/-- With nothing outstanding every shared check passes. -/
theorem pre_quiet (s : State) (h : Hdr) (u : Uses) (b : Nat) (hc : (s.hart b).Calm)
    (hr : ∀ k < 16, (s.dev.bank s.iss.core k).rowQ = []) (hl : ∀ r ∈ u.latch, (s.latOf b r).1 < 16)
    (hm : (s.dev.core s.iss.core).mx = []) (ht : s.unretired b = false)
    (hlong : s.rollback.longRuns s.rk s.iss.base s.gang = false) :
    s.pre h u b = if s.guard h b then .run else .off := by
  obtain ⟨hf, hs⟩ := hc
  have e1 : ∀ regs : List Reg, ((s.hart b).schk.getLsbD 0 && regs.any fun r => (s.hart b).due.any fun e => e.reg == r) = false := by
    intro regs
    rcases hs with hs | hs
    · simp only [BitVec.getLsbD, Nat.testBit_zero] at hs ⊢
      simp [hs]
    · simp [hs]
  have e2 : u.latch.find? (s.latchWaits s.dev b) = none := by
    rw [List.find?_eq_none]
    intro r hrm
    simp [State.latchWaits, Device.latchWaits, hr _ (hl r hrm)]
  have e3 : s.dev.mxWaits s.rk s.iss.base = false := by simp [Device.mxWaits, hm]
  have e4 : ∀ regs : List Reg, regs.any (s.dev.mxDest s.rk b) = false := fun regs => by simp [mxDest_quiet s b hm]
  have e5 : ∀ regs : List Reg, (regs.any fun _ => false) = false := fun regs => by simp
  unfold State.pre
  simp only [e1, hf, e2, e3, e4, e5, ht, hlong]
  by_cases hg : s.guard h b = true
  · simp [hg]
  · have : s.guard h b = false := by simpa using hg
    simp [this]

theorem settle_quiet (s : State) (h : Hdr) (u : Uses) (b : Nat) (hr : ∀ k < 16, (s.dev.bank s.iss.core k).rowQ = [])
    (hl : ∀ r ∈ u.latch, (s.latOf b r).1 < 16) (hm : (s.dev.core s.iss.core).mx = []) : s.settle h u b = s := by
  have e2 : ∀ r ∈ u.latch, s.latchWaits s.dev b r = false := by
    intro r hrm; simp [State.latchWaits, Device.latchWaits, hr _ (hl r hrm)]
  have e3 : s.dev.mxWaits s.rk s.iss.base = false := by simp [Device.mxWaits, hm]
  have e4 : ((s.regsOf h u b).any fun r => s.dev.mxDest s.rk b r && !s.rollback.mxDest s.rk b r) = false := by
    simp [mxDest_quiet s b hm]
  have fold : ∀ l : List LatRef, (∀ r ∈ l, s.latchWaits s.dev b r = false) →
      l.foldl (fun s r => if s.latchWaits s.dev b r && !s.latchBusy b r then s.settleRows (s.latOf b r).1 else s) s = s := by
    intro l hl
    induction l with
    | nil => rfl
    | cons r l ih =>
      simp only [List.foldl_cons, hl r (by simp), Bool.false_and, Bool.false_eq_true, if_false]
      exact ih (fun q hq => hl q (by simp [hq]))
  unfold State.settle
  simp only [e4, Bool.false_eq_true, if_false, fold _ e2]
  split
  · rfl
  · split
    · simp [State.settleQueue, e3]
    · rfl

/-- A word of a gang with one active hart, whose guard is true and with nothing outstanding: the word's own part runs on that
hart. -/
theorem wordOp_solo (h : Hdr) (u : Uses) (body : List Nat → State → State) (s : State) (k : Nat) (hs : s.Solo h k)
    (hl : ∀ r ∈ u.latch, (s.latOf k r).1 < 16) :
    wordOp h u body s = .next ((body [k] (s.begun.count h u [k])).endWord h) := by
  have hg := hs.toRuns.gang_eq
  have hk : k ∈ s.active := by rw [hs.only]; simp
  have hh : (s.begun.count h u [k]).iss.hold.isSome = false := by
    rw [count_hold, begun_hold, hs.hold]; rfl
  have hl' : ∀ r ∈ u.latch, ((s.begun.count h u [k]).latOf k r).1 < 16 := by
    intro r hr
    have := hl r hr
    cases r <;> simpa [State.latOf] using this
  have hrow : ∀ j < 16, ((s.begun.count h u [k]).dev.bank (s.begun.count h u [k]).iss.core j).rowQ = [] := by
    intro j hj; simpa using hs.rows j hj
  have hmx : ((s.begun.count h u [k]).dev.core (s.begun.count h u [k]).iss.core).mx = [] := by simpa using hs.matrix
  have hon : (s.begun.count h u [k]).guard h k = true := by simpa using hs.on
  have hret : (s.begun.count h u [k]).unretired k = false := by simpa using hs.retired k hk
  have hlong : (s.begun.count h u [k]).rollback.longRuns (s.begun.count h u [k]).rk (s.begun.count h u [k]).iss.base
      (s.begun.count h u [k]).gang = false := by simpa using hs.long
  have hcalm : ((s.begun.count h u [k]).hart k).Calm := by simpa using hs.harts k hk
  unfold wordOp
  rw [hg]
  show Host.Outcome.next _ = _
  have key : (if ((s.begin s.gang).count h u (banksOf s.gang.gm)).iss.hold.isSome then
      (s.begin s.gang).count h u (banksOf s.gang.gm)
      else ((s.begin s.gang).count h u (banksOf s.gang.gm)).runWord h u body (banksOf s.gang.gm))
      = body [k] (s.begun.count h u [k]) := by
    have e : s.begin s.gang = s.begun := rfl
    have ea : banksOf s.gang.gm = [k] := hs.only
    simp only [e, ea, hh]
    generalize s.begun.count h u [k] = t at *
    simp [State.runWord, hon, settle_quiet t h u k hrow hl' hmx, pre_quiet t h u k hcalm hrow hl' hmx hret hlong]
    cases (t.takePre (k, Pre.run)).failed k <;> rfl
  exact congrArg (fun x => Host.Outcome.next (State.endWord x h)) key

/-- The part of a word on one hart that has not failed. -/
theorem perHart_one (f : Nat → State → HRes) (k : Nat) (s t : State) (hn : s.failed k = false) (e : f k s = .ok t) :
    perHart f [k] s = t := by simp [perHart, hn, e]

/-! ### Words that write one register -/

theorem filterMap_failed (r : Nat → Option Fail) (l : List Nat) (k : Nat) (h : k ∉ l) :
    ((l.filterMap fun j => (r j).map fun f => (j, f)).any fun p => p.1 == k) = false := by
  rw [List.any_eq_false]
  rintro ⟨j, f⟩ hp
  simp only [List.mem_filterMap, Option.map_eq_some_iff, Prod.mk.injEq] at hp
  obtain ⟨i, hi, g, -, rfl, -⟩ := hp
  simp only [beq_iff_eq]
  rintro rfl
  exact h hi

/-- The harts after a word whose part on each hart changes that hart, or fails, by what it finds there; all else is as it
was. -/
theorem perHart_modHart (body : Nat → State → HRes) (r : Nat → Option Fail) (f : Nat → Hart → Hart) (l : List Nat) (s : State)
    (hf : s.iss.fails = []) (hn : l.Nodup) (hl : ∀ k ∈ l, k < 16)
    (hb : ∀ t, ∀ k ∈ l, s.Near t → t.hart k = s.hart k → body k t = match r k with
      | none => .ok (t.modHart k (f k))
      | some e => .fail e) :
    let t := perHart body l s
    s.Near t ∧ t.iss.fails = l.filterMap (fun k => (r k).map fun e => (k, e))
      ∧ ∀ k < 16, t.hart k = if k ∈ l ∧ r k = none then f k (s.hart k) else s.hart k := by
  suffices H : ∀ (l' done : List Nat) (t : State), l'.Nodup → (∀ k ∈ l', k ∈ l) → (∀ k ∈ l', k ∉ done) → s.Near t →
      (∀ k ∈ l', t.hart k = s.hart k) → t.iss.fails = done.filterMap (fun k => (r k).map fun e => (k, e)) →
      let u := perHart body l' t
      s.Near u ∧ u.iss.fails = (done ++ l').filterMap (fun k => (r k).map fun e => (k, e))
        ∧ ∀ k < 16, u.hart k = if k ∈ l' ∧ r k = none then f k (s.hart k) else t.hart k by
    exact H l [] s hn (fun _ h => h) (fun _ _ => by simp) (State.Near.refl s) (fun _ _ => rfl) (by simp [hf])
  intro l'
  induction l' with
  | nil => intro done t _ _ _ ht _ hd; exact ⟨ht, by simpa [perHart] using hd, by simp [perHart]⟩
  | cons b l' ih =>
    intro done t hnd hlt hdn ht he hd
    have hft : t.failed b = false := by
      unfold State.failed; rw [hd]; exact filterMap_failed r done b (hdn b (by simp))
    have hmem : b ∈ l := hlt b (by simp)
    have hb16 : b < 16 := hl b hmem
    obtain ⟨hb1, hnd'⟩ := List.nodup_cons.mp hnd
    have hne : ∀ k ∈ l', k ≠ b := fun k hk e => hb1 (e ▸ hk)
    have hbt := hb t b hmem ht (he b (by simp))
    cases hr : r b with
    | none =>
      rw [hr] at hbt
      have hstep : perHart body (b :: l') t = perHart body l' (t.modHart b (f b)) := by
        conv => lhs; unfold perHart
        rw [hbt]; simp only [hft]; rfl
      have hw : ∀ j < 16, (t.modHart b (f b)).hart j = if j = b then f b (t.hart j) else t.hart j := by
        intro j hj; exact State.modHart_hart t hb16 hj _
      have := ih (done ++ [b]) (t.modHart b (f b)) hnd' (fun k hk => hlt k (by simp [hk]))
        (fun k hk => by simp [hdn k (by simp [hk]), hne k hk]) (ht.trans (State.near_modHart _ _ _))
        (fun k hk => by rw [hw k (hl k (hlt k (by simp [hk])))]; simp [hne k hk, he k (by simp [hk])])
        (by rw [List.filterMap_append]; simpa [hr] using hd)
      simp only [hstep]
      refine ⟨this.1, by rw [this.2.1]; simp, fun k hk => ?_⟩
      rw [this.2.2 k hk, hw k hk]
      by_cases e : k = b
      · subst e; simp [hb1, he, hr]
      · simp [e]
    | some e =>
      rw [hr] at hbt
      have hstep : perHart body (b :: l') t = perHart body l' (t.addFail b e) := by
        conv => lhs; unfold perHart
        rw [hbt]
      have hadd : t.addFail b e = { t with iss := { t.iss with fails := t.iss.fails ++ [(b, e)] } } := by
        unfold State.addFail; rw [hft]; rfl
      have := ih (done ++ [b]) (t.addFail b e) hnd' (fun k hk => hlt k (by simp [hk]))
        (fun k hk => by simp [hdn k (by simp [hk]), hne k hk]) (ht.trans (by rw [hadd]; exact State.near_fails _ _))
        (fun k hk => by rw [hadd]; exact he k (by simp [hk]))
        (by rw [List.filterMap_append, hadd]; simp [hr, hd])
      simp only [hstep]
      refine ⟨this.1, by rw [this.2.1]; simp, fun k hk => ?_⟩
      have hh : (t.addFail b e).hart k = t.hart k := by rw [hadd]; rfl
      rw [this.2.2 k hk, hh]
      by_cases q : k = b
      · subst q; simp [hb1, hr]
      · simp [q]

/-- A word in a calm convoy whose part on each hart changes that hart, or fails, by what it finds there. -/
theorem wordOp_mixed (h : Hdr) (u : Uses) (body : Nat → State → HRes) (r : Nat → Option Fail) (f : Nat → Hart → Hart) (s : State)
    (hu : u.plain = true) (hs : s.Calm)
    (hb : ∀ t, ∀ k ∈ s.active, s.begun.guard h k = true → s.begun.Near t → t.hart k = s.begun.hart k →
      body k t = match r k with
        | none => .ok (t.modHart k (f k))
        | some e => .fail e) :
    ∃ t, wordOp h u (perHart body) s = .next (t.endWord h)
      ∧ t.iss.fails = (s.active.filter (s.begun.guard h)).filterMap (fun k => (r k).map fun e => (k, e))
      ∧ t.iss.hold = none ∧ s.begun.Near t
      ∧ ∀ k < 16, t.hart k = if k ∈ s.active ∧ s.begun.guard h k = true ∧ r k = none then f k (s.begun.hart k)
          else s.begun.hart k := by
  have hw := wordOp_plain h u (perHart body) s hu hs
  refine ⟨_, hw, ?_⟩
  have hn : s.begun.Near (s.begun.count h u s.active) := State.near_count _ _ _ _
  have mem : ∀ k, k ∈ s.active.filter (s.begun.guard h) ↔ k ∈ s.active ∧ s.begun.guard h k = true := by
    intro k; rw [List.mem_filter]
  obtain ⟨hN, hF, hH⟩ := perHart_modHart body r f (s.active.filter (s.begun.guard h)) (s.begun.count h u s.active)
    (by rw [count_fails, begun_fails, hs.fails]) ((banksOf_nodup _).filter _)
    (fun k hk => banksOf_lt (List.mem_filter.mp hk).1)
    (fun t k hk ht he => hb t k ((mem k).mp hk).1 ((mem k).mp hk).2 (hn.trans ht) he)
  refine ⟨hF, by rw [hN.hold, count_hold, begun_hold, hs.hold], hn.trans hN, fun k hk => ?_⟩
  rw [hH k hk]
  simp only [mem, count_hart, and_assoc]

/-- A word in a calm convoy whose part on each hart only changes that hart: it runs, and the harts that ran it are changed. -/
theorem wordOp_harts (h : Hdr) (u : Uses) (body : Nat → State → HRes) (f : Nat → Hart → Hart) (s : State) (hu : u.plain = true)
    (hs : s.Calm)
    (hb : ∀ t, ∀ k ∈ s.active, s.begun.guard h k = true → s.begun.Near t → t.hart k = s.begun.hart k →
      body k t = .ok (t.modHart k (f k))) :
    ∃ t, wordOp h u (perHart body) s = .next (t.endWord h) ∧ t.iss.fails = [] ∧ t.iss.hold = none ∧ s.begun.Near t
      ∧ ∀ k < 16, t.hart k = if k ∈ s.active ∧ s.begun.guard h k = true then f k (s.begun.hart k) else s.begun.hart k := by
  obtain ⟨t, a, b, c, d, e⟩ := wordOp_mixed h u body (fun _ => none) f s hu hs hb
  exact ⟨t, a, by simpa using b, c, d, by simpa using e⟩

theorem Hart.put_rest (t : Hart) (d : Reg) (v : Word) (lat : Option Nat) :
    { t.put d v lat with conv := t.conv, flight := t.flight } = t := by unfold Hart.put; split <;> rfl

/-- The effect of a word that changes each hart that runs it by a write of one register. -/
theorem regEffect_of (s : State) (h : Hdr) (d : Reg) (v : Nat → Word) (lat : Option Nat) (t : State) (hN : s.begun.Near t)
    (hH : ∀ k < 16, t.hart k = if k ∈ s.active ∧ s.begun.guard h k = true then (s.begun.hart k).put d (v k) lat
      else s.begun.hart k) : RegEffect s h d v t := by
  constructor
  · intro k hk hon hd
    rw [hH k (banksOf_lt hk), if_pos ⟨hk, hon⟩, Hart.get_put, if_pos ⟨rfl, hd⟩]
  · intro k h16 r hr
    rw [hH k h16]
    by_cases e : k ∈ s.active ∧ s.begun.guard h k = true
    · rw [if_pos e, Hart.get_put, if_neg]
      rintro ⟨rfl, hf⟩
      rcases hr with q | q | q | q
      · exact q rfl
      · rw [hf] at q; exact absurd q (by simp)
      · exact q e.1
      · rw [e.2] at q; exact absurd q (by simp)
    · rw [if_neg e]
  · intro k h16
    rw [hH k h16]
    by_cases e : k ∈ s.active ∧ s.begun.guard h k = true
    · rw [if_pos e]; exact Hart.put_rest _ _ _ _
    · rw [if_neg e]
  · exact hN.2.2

* [Work item] Give the number of lines in the entries that include the string "endWord", and nothing else.

* [Exercise result] 4